Tamoxifen treatment causes acute parietal cell loss and alters the GSII expression pattern in gastric units. (a) Representative immunostain of the gastric corpus of a mouse intra-peritoneally injected with vehicle alone (Control) for 3 days demonstrates normal-appearing gastric units, highlighted by abundant parietal cells (stained with H+/K+ ATPase; green) and neck cells (stained with GSII; red). Nuclei are stained with Hoescht (blue), and representative gastric units are highlighted by dashed lines. (b) A representative immunostain of the gastric corpus from a mouse intra-peritoneally injected with 5 mg/20 g body weight tamoxifen for 3 days (HD-TAM) shows an acute loss of parietal cells, as demonstrated by the relative paucity of VEGFb-staining cells (green). Fragments of parietal cells are highlighted by the white arrowheads. In addition, note the shift in GSII expression (red) toward the bases of glands in tamoxifen-treated mice compared to the vehicle-treated controls.
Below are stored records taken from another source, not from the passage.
/-- A CHALLENGE or CALIBRATE operation that passes the checks with room in the queue begins and waits; a token is registered in a free record, and removed from a used one that no session uses, while no round runs, with its record reported and its event. A driven LF driver above 1.5 A is turned off with its fault, one below a quarter of its current is marked open. A frame joins the strobe before it; a button frame of no known token is a failure, a genuine one with a newer counter stores it, counts and starts a session. An LF control step that is due runs the sequencer, or, where the last has not finished, is an overrun that ends the round INTERNAL. A challenge starts for the first waiting request, as an addressed repeat, or for a calibration; its end arms the reply slots; strobes are stamped; a slot with no strobe is empty, one with several is discarded, one whose frame names a token goes to verification; a verified reply is judged by its round. The lockout ends, and the session 30 s after its start, as of that tick. -/
def Obligations.AccessEngineCommands : Prop :=
    (∀ (s : State) (t : Nat) (o : HostOp), s.opReady t 0x40 = some o → o.fld 16 1 = 1 ∨ o.fld 16 1 = 2 →
      s.accCheck { tag := some t, mode := o.fld 16 1, token := o.fld 17 1, mask := o.fld 18 1 } = none →
      (s.acc.queue.filter (fun q => q.tag.isSome)).length < 4 →
      exec (.challenge t) s = .next ({ (s.begin t) with acc := { (s.begin t).acc with queue := (s.begin t).acc.queue ++ [{ tag := some t, mode := o.fld 16 1, token := o.fld 17 1, mask := o.fld 18 1 }] } })) ∧
    (∀ (s : State) (t : Nat) (o : HostOp), s.opReady t 0x43 = some o →
      s.accCheck { tag := some t, mode := 3, token := o.fld 16 1, mask := o.fld 17 1 } = none → s.accSt = 1 →
      (s.acc.queue.filter (fun q => q.tag.isSome)).length < 4 →
      exec (.calibrate t) s = .next ({ (s.begin t) with acc := { (s.begin t).acc with queue := (s.begin t).acc.queue ++ [{ tag := some t, mode := 3, token := o.fld 16 1, mask := o.fld 17 1 }] } })) ∧
    (∀ (s : State) (t : Nat) (o : HostOp), s.opReady t 0x41 = some o → o.fld 16 1 < 8 → s.tokReg (o.fld 16 1) = false → o.fld 20 4 ≠ 0xFFFFFFFF →
      s.tokenOf (o.fld 20 4) = none → s.slotPermits (o.fld 17 1) 2 = true → s.accBusy = false →
      exec (.tokenRegister t) s = .next (((((((s.tokZero (o.fld 16 1)).wr (Reg.ACC_TOKID.ID (o.fld 16 1)) (o.fld 20 4)).wr (Reg.ACC_TOKCFG.SLOT (o.fld 16 1)) (o.fld 17 1)).wr (Reg.ACC_TOKCFG.REG (o.fld 16 1)) 1).tokReport (o.fld 16 1)).event 0x0C80 s.now (o.fld 16 1) 0x41 (o.fld 20 4)).complete t St.ok)) ∧
    (∀ (s : State) (t : Nat) (o : HostOp), s.opReady t 0x42 = some o → s.tokReg (o.fld 16 1) = true → s.accBusy = false →
      bits s.acc.session 1 3 ≠ o.fld 16 1 →
      exec (.tokenRemove t) s = .next ((((s.tokZero (o.fld 16 1)).tokReport (o.fld 16 1)).event 0x0C80 s.now (o.fld 16 1) 0x42 (s.rd (Reg.ACC_TOKID.ID (o.fld 16 1)))).complete t St.ok)) ∧
    (∀ (s : State) (k cur : Nat), k < 8 → s.lfDriven k = true → 1500 < cur →
      exec (.lfDriverShort k cur) s = .next ((({ s with acc := { s.acc with off := setBitOf s.acc.off k } } : State).raiseFlag ⟨Reg.ACC_LFSTAT.SHORT.off, k, 1⟩).faultD .v (0x0C20 + k) 0x01 (s.dieNow .v))) ∧
    (∀ (s : State) (k peak : Nat), k < 8 → s.lfDriven k = true → bitOf s.acc.opens k = false → 4 * peak < s.rd (Reg.ACC_LF.IPK k) * 10 →
      exec (.lfDriverOpen k peak) s = .next ((({ s with acc := { s.acc with opens := setBitOf s.acc.opens k } } : State).raiseFlag ⟨Reg.ACC_LFSTAT.OPEN.off, 8 + k, 1⟩).faultD .v (0x0C20 + k) 0x08 (s.dieNow .v))) ∧
    (∀ (s : State) (f : List Byte) (x : Nat), s.accBusy = true → s.acc.strobes.getLast? = some x →
      exec (.tkrFrameReceived f) s = .next ({ s with acc := { s.acc with frames := s.acc.frames ++ [(x, f)] } })) ∧
    (∀ (s : State) (f : List Byte) (x : TkrFrame), parseTkr f = some x → x.button = true → s.accSt ≠ 0 → s.accSt ≠ 4 → s.tokenOf x.id = none →
      exec (.buttonFrame f) s = .next (s.accFailure 6)) ∧
    (∀ (s : State) (f : List Byte) (x : TkrFrame) (i : Nat), parseTkr f = some x → x.button = true → s.accSt ≠ 0 → s.accSt ≠ 4 →
      s.tokenOf x.id = some i → s.tkrVerifies i x = true → s.rd (Reg.ACC_TOKCNT.LASTCNT i) < x.cnt →
      exec (.buttonFrame f) s = .next (((((s.tokFlags i x.flags).wr (Reg.ACC_TOKCNT.LASTCNT i) x.cnt).tokAccept i).startSession i 1 0 s.now))) ∧
    (∀ (s : State), s.lfDue = true → (s.celAt 16).running = false →
      exec (.lfControlStep) s = .next (({ s with acc := { s.acc with lf := { s.acc.lf with last := s.dieNow .v } } } : State).seqStart 16)) ∧
    (∀ (s : State), s.lfDue = true → (s.celAt 16).running = true →
      exec (.lfControlStep) s = .next ((({ s with acc := { s.acc with sending := false, drivers := 0 } } : State).seqHalt 16).accFinish St.internal 16)) ∧
    (∀ (s : State), s.lfDue = true → (s.celAt 16).running = true →
      exec (.lfSeqOverrun) s = .next ((({ s with acc := { s.acc with sending := false, drivers := 0 } } : State).seqHalt 16).accFinish St.internal 16)) ∧
    (∀ (s : State), s.acc.sending = false → s.acc.challengeEnd = none → s.lfMay = true → s.acc.cur = none → s.accSt = 1 →
      exec (.challengeStart) s = .next s.serveNext) ∧
    (∀ (s : State) (r : AccReq) (i : Nat) (rest : List Nat), s.acc.sending = false → s.acc.challengeEnd = none → s.lfMay = true → s.acc.cur = some r →
      r.mode ≠ 3 → s.acc.repeats = i :: rest →
      exec (.challengeStart) s = .next (({ s with acc := { s.acc with repeats := rest } } : State).sendChallenge true i r.mask)) ∧
    (∀ (s : State) (r : AccReq), s.acc.sending = false → s.acc.challengeEnd = none → s.lfMay = true → s.acc.cur = some r → r.mode = 3 →
      exec (.challengeStart) s = .next (s.sendChallenge true r.token r.mask)) ∧
    (∀ (s : State) (r : AccReq), s.acc.sending = true → s.acc.endAt ≤ s.dieNow .v → s.acc.cur = some r →
      exec (.challengeEnd) s = .next (({ s with acc := { s.acc with sending := false, drivers := 0, challengeEnd := some s.acc.endAt } } : State).seqHalt 16)) ∧
    (∀ (s : State) (e : Nat), s.accBusy = true → s.acc.challengeEnd = some e →
      exec (.tkrStrobe) s = .next ({ s with acc := { s.acc with strobes := s.acc.strobes ++ [s.now] } })) ∧
    (∀ (s : State) (e : Nat), s.acc.challengeEnd = some e → s.accBusy = true → s.acc.verify = none → (e + 30000 + s.acc.k * 800000) + 800000 ≤ s.now →
      s.acc.strobes.filter (fun x => decide ((e + 30000 + s.acc.k * 800000) ≤ x) && decide (x < (e + 30000 + s.acc.k * 800000) + 800000)) = [] →
      exec (.replySlotEnd) s = .next s.slotDone) ∧
    (∀ (s : State) (e x y : Nat) (zs : List Nat), s.acc.challengeEnd = some e → s.accBusy = true → s.acc.verify = none →
      (e + 30000 + s.acc.k * 800000) + 800000 ≤ s.now →
      s.acc.strobes.filter (fun x => decide ((e + 30000 + s.acc.k * 800000) ≤ x) && decide (x < (e + 30000 + s.acc.k * 800000) + 800000)) = x :: y :: zs →
      exec (.replySlotEnd) s = .next (((({ s with acc := { s.acc with discards := s.acc.discards + 1 } } : State).count Reg.ACC_CNT1.COLL 1).lastDev 0 0 false).slotDone)) ∧
    (∀ (s : State) (e x : Nat) (f : TkrFrame) (i : Nat), s.acc.challengeEnd = some e → s.accBusy = true → s.acc.verify = none →
      (e + 30000 + s.acc.k * 800000) + 800000 ≤ s.now →
      s.acc.strobes.filter (fun x => decide ((e + 30000 + s.acc.k * 800000) ≤ x) && decide (x < (e + 30000 + s.acc.k * 800000) + 800000)) = [x] →
      (s.acc.frames.filter (fun p => decide (p.1 = x))).map (fun p => parseTkr p.2) = [some f] → f.button = false → s.tokenOf f.id = some i →
      exec (.replySlotEnd) s = .next ({ s with acc := { s.acc with verify := some { k := s.acc.k, token := i, flags := f.flags, stamp := x, good := s.tkrVerifies i f } } })) ∧
    (∀ (s : State) (v : AccReply) (r : AccReq) (e : Nat), s.acc.verify = some v → s.acc.cur = some r → s.acc.challengeEnd = some e → r.mode ≠ 3 →
      exec (.replyVerified) s = .next ((({ s with acc := { s.acc with verify := none } } : State).judgeReply e v).slotDone)) ∧
    (∀ (s : State) (v : AccReply) (r : AccReq) (e : Nat), s.acc.verify = some v → s.acc.cur = some r → s.acc.challengeEnd = some e → r.mode = 3 →
      exec (.replyVerified) s = .next ((({ s with acc := { s.acc with verify := none } } : State).judgeCal e r.token v).slotDone)) ∧
    (∀ (s : State), s.accSt = 4 → s.acc.lockEnd ≤ s.now →
      exec (.lockoutEnd) s = .next (((s.accGo 1).event 0x0C82 s.acc.lockEnd (s.rd Reg.ACC_STAT.LEVEL)).lockReport s.acc.lockEnd)) ∧
    (∀ (s : State), s.sessionOn = true → s.rd64 Reg.ACC_SESST.T + 6000000000 ≤ s.now →
      exec (.sessionTimeout) s = .next (s.closeSession 2 (s.rd64 Reg.ACC_SESST.T + 6000000000)))
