-- ==== Sys2Proof/Laws/Map.lean ====
section
/-! SUPPORT. Sparse lists: what is read after a write, and that a write keeps the canonical form. -/

namespace Sys2Proof.Machine

variable {α : Type}

theorem SMap.sortedAbove_of_le {b c : Nat} (h : c ≤ b) (m : SMap α) (hm : SMap.sortedAbove b m = true) : SMap.sortedAbove c m = true := by
  cases m with
  | nil => rfl
  | cons p m => simp [SMap.sortedAbove] at hm ⊢; exact ⟨by omega, hm.2⟩

theorem SMap.sorted_of_above {b : Nat} (m : SMap α) (hm : SMap.sortedAbove b m = true) : SMap.sorted m = true := by
  cases m with
  | nil => rfl
  | cons p m => simp [SMap.sortedAbove] at hm; exact hm.2

theorem SMap.get_of_above (d : Nat → α) {b k : Nat} (h : k ≤ b) (m : SMap α) (hm : SMap.sortedAbove b m = true) : SMap.get d m k = d k := by
  cases m with
  | nil => rfl
  | cons p m => obtain ⟨k', v⟩ := p; simp [SMap.sortedAbove] at hm; simp only [SMap.get]; rw [if_neg (by omega), if_pos (by omega)]

@[simp] theorem SMap.get_put_self (d : Nat → α) (k : Nat) (v : α) (m : SMap α) : SMap.get d (SMap.put k v m) k = v := by
  induction m with
  | nil => simp [SMap.put, SMap.get]
  | cons p m ih =>
    obtain ⟨k', v'⟩ := p; simp only [SMap.put]; split
    · simp [SMap.get]
    · split
      · simp [SMap.get]
      · simp_all [SMap.get]

theorem SMap.get_put_ne (d : Nat → α) {k j : Nat} (h : j ≠ k) (v : α) (m : SMap α) : SMap.get d (SMap.put k v m) j = SMap.get d m j := by
  induction m with
  | nil => simp [SMap.put, SMap.get, h]
  | cons p m ih =>
    obtain ⟨k', v'⟩ := p; simp only [SMap.put]; split
    · subst_vars; simp [SMap.get, h]
    · split
      · simp only [SMap.get]; split
        · omega
        · split
          · rw [if_neg (by omega), if_pos (by omega)]
          · rfl
      · simp only [SMap.get, ih]

theorem SMap.get_del_self (d : Nat → α) (k : Nat) (m : SMap α) (hm : SMap.sorted m = true) : SMap.get d (SMap.del k m) k = d k := by
  induction m with
  | nil => rfl
  | cons p m ih =>
    obtain ⟨k', v'⟩ := p; simp only [SMap.sorted] at hm; simp only [SMap.del]; split
    · exact SMap.get_of_above d (by omega) m hm
    · split
      · simp only [SMap.get]; rw [if_neg (by omega), if_pos (by omega)]
      · simp only [SMap.get]; rw [if_neg (by omega), if_neg (by omega)]; exact ih (SMap.sorted_of_above m hm)

theorem SMap.get_del_ne (d : Nat → α) {k j : Nat} (h : j ≠ k) (m : SMap α) (hm : SMap.sorted m = true) :
    SMap.get d (SMap.del k m) j = SMap.get d m j := by
  induction m with
  | nil => rfl
  | cons p m ih =>
    obtain ⟨k', v'⟩ := p; simp only [SMap.sorted] at hm; simp only [SMap.del]; split
    · subst_vars; simp only [SMap.get]; rw [if_neg h]; split
      · exact SMap.get_of_above d (by omega) m hm
      · rfl
    · split
      · rfl
      · simp only [SMap.get, ih (SMap.sorted_of_above m hm)]

/-- A read after a write to the same key gives what was written. -/
theorem SMap.get_set_self [DecidableEq α] (d : Nat → α) (m : SMap α) (k : Nat) (v : α) (hm : SMap.wf d m = true) :
    SMap.get d (SMap.set d m k v) k = v := by
  simp only [SMap.wf, Bool.and_eq_true] at hm; unfold SMap.set; split
  · rw [SMap.get_del_self d k m hm.1]; exact Eq.symm ‹_›
  · simp

/-- A write leaves every other key alone. -/
theorem SMap.get_set_ne [DecidableEq α] (d : Nat → α) (m : SMap α) {k j : Nat} (h : j ≠ k) (v : α) (hm : SMap.wf d m = true) :
    SMap.get d (SMap.set d m k v) j = SMap.get d m j := by
  simp only [SMap.wf, Bool.and_eq_true] at hm; unfold SMap.set; split
  · exact SMap.get_del_ne d h m hm.1
  · exact SMap.get_put_ne d h v m

theorem SMap.put_above {b k : Nat} (h : b < k) (v : α) (m : SMap α) (hm : SMap.sortedAbove b m = true) : SMap.sortedAbove b (SMap.put k v m) = true := by
  induction m generalizing b with
  | nil => simp [SMap.put, SMap.sortedAbove, h]
  | cons p m ih =>
    obtain ⟨k', v'⟩ := p; simp [SMap.sortedAbove] at hm; simp only [SMap.put]; split
    · subst_vars; simp [SMap.sortedAbove, hm]
    · split
      · simp [SMap.sortedAbove, h, hm.2]; assumption
      · simp [SMap.sortedAbove, hm.1]; exact ih (by omega) hm.2

theorem SMap.del_above {b : Nat} (k : Nat) (m : SMap α) (hm : SMap.sortedAbove b m = true) : SMap.sortedAbove b (SMap.del k m) = true := by
  induction m generalizing b with
  | nil => rfl
  | cons p m ih =>
    obtain ⟨k', v'⟩ := p; simp [SMap.sortedAbove] at hm; simp only [SMap.del]; split
    · exact SMap.sortedAbove_of_le (Nat.le_of_lt hm.1) m hm.2
    · split
      · simp [SMap.sortedAbove, hm]
      · simp [SMap.sortedAbove, hm.1]; exact ih hm.2

theorem SMap.put_sorted (k : Nat) (v : α) (m : SMap α) (hm : SMap.sorted m = true) : SMap.sorted (SMap.put k v m) = true := by
  cases m with
  | nil => rfl
  | cons p m =>
    obtain ⟨k', v'⟩ := p; simp only [SMap.sorted] at hm; simp only [SMap.put]; split
    · subst_vars; exact hm
    · split
      · simp [SMap.sorted, SMap.sortedAbove, hm]; assumption
      · exact SMap.put_above (by omega) v m hm

theorem SMap.del_sorted (k : Nat) (m : SMap α) (hm : SMap.sorted m = true) : SMap.sorted (SMap.del k m) = true := by
  cases m with
  | nil => rfl
  | cons p m =>
    obtain ⟨k', v'⟩ := p; simp only [SMap.sorted] at hm; simp only [SMap.del]; split
    · exact SMap.sorted_of_above m hm
    · split
      · exact hm
      · exact SMap.del_above k m hm

theorem SMap.put_mem (k : Nat) (v : α) (m : SMap α) (p : Nat × α) (h : p ∈ SMap.put k v m) : p = (k, v) ∨ p ∈ m := by
  induction m with
  | nil => simpa [SMap.put] using h
  | cons q m ih =>
    obtain ⟨k', v'⟩ := q; simp only [SMap.put] at h; split at h
    · simp only [List.mem_cons] at h ⊢; exact h.imp_right .inr
    · split at h
      · simpa using h
      · simp only [List.mem_cons] at h ⊢
        obtain h | h := h
        · exact .inr (.inl h)
        · exact (ih h).imp_right .inr

theorem SMap.del_mem (k : Nat) (m : SMap α) (p : Nat × α) (h : p ∈ SMap.del k m) : p ∈ m := by
  induction m with
  | nil => simp [SMap.del] at h
  | cons q m ih =>
    obtain ⟨k', v'⟩ := q; simp only [SMap.del] at h; split at h
    · exact List.mem_cons_of_mem _ h
    · split at h
      · exact h
      · simp only [List.mem_cons] at h ⊢; exact h.imp_right ih

/-- A write keeps the canonical form. -/
theorem SMap.wf_set [DecidableEq α] (d : Nat → α) (m : SMap α) (k : Nat) (v : α) (hm : SMap.wf d m = true) : SMap.wf d (SMap.set d m k v) = true := by
  simp only [SMap.wf, Bool.and_eq_true, List.all_eq_true, decide_eq_true_eq] at hm ⊢; unfold SMap.set; split
  · exact ⟨SMap.del_sorted k m hm.1, fun p hp => hm.2 p (SMap.del_mem k m p hp)⟩
  · refine ⟨SMap.put_sorted k v m hm.1, fun p hp => ?_⟩
    obtain rfl | hp := SMap.put_mem k v m p hp
    · assumption
    · exact hm.2 p hp

@[simp] theorem SMap.wf_nil [DecidableEq α] (d : Nat → α) : SMap.wf d ([] : SMap α) = true := rfl

end Sys2Proof.Machine
end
Nuclei are stained with Hoescht (blue), and representative gastric units are highlighted by dashed lines

Table 1.

Characteristics of various inducers of SPEM

Agent Route of administration Time to onset of
SPEM
Inflammatory
response?
Reversibility
Helicobacter pylori a Oral gavage Months Yes No
Helicobacter felis a Oral gavage Months Yes No
DMP-777 Oral gavage 10-14 days No Yes
L-635 Oral gavage 3 days Yes Yes
Tamoxifen Intra-peritoneal, oral
 gavage b
3 days Scant Yes

See text and associated references for more details

a

Reported in C57BL/6 mice and Mongolian gerbils

b

Other forms of tamoxifen administration have been described and are referenced in the text

Acknowledgments

The protocol described here is based on previous studies from our lab, all performed according to protocols approved by the Washington University School of Medicine Animal Studies Committee. We acknowledge the Advanced Imaging and Tissue Analysis Core of the Washington University Digestive Disease Core Center (DDRCC) for histological preparation.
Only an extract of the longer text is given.